Ranking entities such as algorithms, devices, methods, or models based on their performances, while accounting for application-specific preferences, is a challenge. To address this challenge, we establish the foundations of a universal theory for performance-based ranking. First, we introduce a rigorous framework built on top of both the probability and order theories. Our new framework encompasses the elements necessary to (1) manipulate performances as mathematical objects, (2) express which performances are worse than or equivalent to others, (3) model tasks through a variable called satisfaction, (4) consider properties of the evaluation, (5) define scores, and (6) specify application-specific preferences through a variable called importance. On top of this framework, we propose the first axiomatic definition of performance orderings and performance-based rankings. Then, we introduce a universal parametric family of scores, called ranking scores, that can be used to establish rankings satisfying our axioms, while considering application-specific preferences. Finally, we show, in the case of two-class classification, that the family of ranking scores encompasses well-known performance scores, including the accuracy, the true positive rate (recall, sensitivity), the true negative rate (specificity), the positive predictive value (precision), and F1. However, we also show that some other scores commonly used to compare classifiers are unsuitable to derive performance orderings satisfying the axioms. Therefore, this paper provides the computer vision and machine learning communities with a rigorous framework for evaluating and ranking entities.

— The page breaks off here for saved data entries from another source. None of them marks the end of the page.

/-- R62, R65: a word is a legal command exactly when its opcode is 1 to 7, the two reserved fields are 0, and so is every
field its format does not use. -/
def Obligations.WordIsLegalExactlyWhenItsUnusedFieldsAreZero : Prop :=
  ∀ w : Word,
    (∃ i, decode w = .ok i) ↔
      (1 ≤ w.toNat / 2 ^ 28 ∧ w.toNat / 2 ^ 28 ≤ 7) ∧
      w.extractLsb' 24 4 = 0#4 ∧ w.extractLsb' 1 7 = 0#7 ∧
      (w.toNat / 2 ^ 28 ∈ [1, 2, 3, 6, 7] → w.extractLsb' 8 8 = 0#8) ∧
      (w.toNat / 2 ^ 28 ∈ [3, 4, 6, 7] → w.getLsbD 0 = false) ∧
      (w.toNat / 2 ^ 28 = 7 → w.extractLsb' 16 8 = 0#8)

/-- R63: every operand is its field as an unsigned integer, with no scaling, shifting or sign extension. -/
def Obligations.OperandsAreTheirFieldsUnscaled : Prop :=
  ∀ (w : Word) (i : Instr), decode w = .ok i →
    match i with
    | .cfgdir pin v => pin.toNat = w.toNat / 2 ^ 16 % 256 ∧ v.toNat = w.toNat % 2
    | .pinwr pin v => pin.toNat = w.toNat / 2 ^ 16 % 256 ∧ v.toNat = w.toNat % 2
    | .pinrd pin => pin.toNat = w.toNat / 2 ^ 16 % 256
    | .abspos r p => r.toNat = w.toNat / 2 ^ 16 % 256 ∧ p.toNat = w.toNat / 2 ^ 8 % 256
    | .regwr r p v =>
        r.toNat = w.toNat / 2 ^ 16 % 256 ∧ p.toNat = w.toNat / 2 ^ 8 % 256 ∧ v.toNat = w.toNat % 2
    | .initch r => r.toNat = w.toNat / 2 ^ 16 % 256
    | .shout => True

/-- Sanity: words written out in tables T0a and T0b of 95_test_vectors.md, one of each family and some illegal ones. -/
def Obligations.SampleWordsDecodeAsTheSpecSays : Prop :=
  decode 0x10090001 = .ok (.cfgdir 9 true) ∧ decode 0x20050001 = .ok (.pinwr 5 true) ∧
  decode 0x300D0000 = .ok (.pinrd 13) ∧ decode 0x40020700 = .ok (.abspos 2 7) ∧
  decode 0x50010301 = .ok (.regwr 1 3 true) ∧ decode 0x60020000 = .ok (.initch 2) ∧
  decode 0x70000000 = .ok .shout ∧ decode 0x5000FF01 = .ok (.regwr 0 255 true) ∧
  decode 0x00000000 = .error .reservedOpcode ∧ decode 0x80000000 = .error .reservedOpcode ∧
  decode 0x11090001 = .error .mustBeZero ∧ decode 0x300D0001 = .error .mustBeZero

/-- R67, R68: `status` in bits 31 to 28 with its code, bits 27 to 16 zero, `value` in bits 15 to 0, zero-extended. -/
def Obligations.ResponseWordCarriesStatusAndValue : Prop :=
  (∀ v : BitVec 16, (Response.ok v).word.toNat = v.toNat) ∧
  (∀ v : BitVec 16, (Response.pinIgnored v).word.toNat = 1 * 2 ^ 28 + v.toNat) ∧
  Response.indexRange.word.toNat = 2 * 2 ^ 28 ∧ Response.illegalCommand.word.toNat = 3 * 2 ^ 28

/-- R70: each pseudo-instruction stands for the same word as the one command it expands to, whatever its operands; and for
operands that fit their 8-bit fields it is that command's word. -/
def Obligations.PseudoInstructionsAssembleToOneCommand : Prop :=
  ∀ r p : Nat,
    assemble "OUTPUT" [p] = assemble "CFGDIR" [p, 1] ∧ assemble "INPUT" [p] = assemble "CFGDIR" [p, 0] ∧
    assemble "PINHI" [p] = assemble "PINWR" [p, 1] ∧ assemble "PINLO" [p] = assemble "PINWR" [p, 0] ∧
    assemble "SETBIT" [r, p] = assemble "REGWR" [r, p, 1] ∧ assemble "CLRBIT" [r, p] = assemble "REGWR" [r, p, 0] ∧
    (p < 256 →
      assemble "OUTPUT" [p] = some (encode (.cfgdir (BitVec.ofNat 8 p) true)) ∧
      assemble "INPUT" [p] = some (encode (.cfgdir (BitVec.ofNat 8 p) false)) ∧
      assemble "PINHI" [p] = some (encode (.pinwr (BitVec.ofNat 8 p) true)) ∧
      assemble "PINLO" [p] = some (encode (.pinwr (BitVec.ofNat 8 p) false)) ∧
      (r < 256 →
        assemble "SETBIT" [r, p] = some (encode (.regwr (BitVec.ofNat 8 r) (BitVec.ofNat 8 p) true)) ∧
        assemble "CLRBIT" [r, p] = some (encode (.regwr (BitVec.ofNat 8 r) (BitVec.ofNat 8 p) false))))

/-! ### One step: accepting words, reset, the environment (41 R97, 70_reset_and_hazards.md) -/

/-- An idle SRSER that is offered the word of a command takes one step, which is that command's accepting micro-step, with
the word taken from the port and what the external chain makes of the move (41 R97, 70 R142). The list of moves that holds the
offer, and the chain's reaction after each step, are the model's choice (log 6, log 10). -/
def Obligations.IdleStepRunsTheDecodedCommand : Prop :=
  ∀ (s : State) (w : Word) (rest : List Input) (i : Instr),
    busy s = false → s.inputs = .offer w :: rest → decode w = .ok i →
    step s = settleOutcome s (exec i { s with inputs := rest })

/-- The word placed by `withFetchWord` is the one the very next step runs, whatever the machine was doing (log 19). -/
def Obligations.PlacedWordIsRunByTheNextStep : Prop :=
  ∀ (s : State) (i : Instr),
    step (s.withFetchWord 32 (encode i).toNat) =
      settleOutcome { s with seq := { s.seq with phase := .idle } }
        (exec i { s with seq := { s.seq with phase := .idle } })

/-- R122: an illegal word changes no state and issues no event; its response has status 3 and value 0. -/
def Obligations.IllegalWordOnlyGivesItsResponse : Prop :=
  ∀ (s : State) (w : Word) (rest : List Input) (e : Illegal),
    busy s = false → s.inputs = .offer w :: rest → decode w = .error e →
    ∃ t, step s = .next t ∧ t = { s with inputs := rest, rsp := t.rsp, chain := t.chain } ∧
      rspPort t = some 0x30000000

/-- R146: while SRSER is busy an offered word is not accepted: it stays, unchanged, and the step is the one SRSER would take
if nothing were offered. That it waits at the head of the list of moves is the model's choice (log 7). -/
def Obligations.OfferedWordWaitsWhileBusy : Prop :=
  ∀ (s t : State) (w : Word) (rest : List Input),
    busy s = true → s.inputs = .offer w :: rest → step s = .next t →
    cmdReady s = false ∧ cmdOffered t = some w ∧ t.inputs = s.inputs ∧
      step { s with inputs := [] } = .next { t with inputs := [] }

/-- R140, R141: a reset, at any moment, leaves every port register 0, every buffer bit 0, the sequencer in IDLE with its
other fields 0, and no response pending; it issues no event and takes back none, and changes no parameter. That the pads'
levels and the draw counter stay is the model's choice (log 4, log 5). -/
def Obligations.ResetGivesEveryRegisterItsResetValue : Prop :=
  ∀ (s : State) (rest : List Input), s.inputs = .reset :: rest →
    ∃ t, step s = .next t ∧
      t.ports = ⟨0x00, 0x00, 0x00, 0x00, s.ports.padA, s.ports.padB⟩ ∧
      t.buf.length = 8 * s.cfg.m ∧ (∀ b ∈ t.buf, b = false) ∧
      t.seq = ⟨.idle, 0#11, false, 0#8, 0#3⟩ ∧ busy t = false ∧ t.rsp = none ∧
      t.trace = s.trace ∧ t.cfg = s.cfg ∧ t.inputs = rest ∧ t.draws = s.draws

翻译：基于性能对算法、设备、方法或模型等实体进行排序，同时考虑特定应用偏好，是一个具有挑战性的问题。为应对这一挑战，本文建立了基于性能排序的通用理论基础。首先，我们引入一个建立在概率论和序论之上的严格框架。该新框架包含以下必要要素：(1) 将性能作为数学对象进行处理；(2) 表达哪些性能优于、劣于或等价于其他性能；(3) 通过称为“满意度”的变量对任务进行建模；(4) 考虑评估属性；(5) 定义评分函数；(6) 通过称为“重要性”的变量体现特定应用偏好。在此框架基础上，我们首次提出了性能序关系与基于性能排序的公理化定义。随后，我们引入一个通用的参数化评分函数族（称为排序评分函数），该函数族可用于构建满足我们公理且考虑特定应用偏好的排序。最后，我们以二分类问题为例，证明排序评分函数族涵盖多种经典性能指标，包括准确率、真正例率（召回率、灵敏度）、真负例率（特异度）、阳性预测值（精确率）以及F1分数。然而，我们也证明某些常用于比较分类器的评分函数不适用于推导满足公理的性能序关系。因此，本文为计算机视觉和机器学习领域提供了一个用于评估和排序实体的严格理论框架。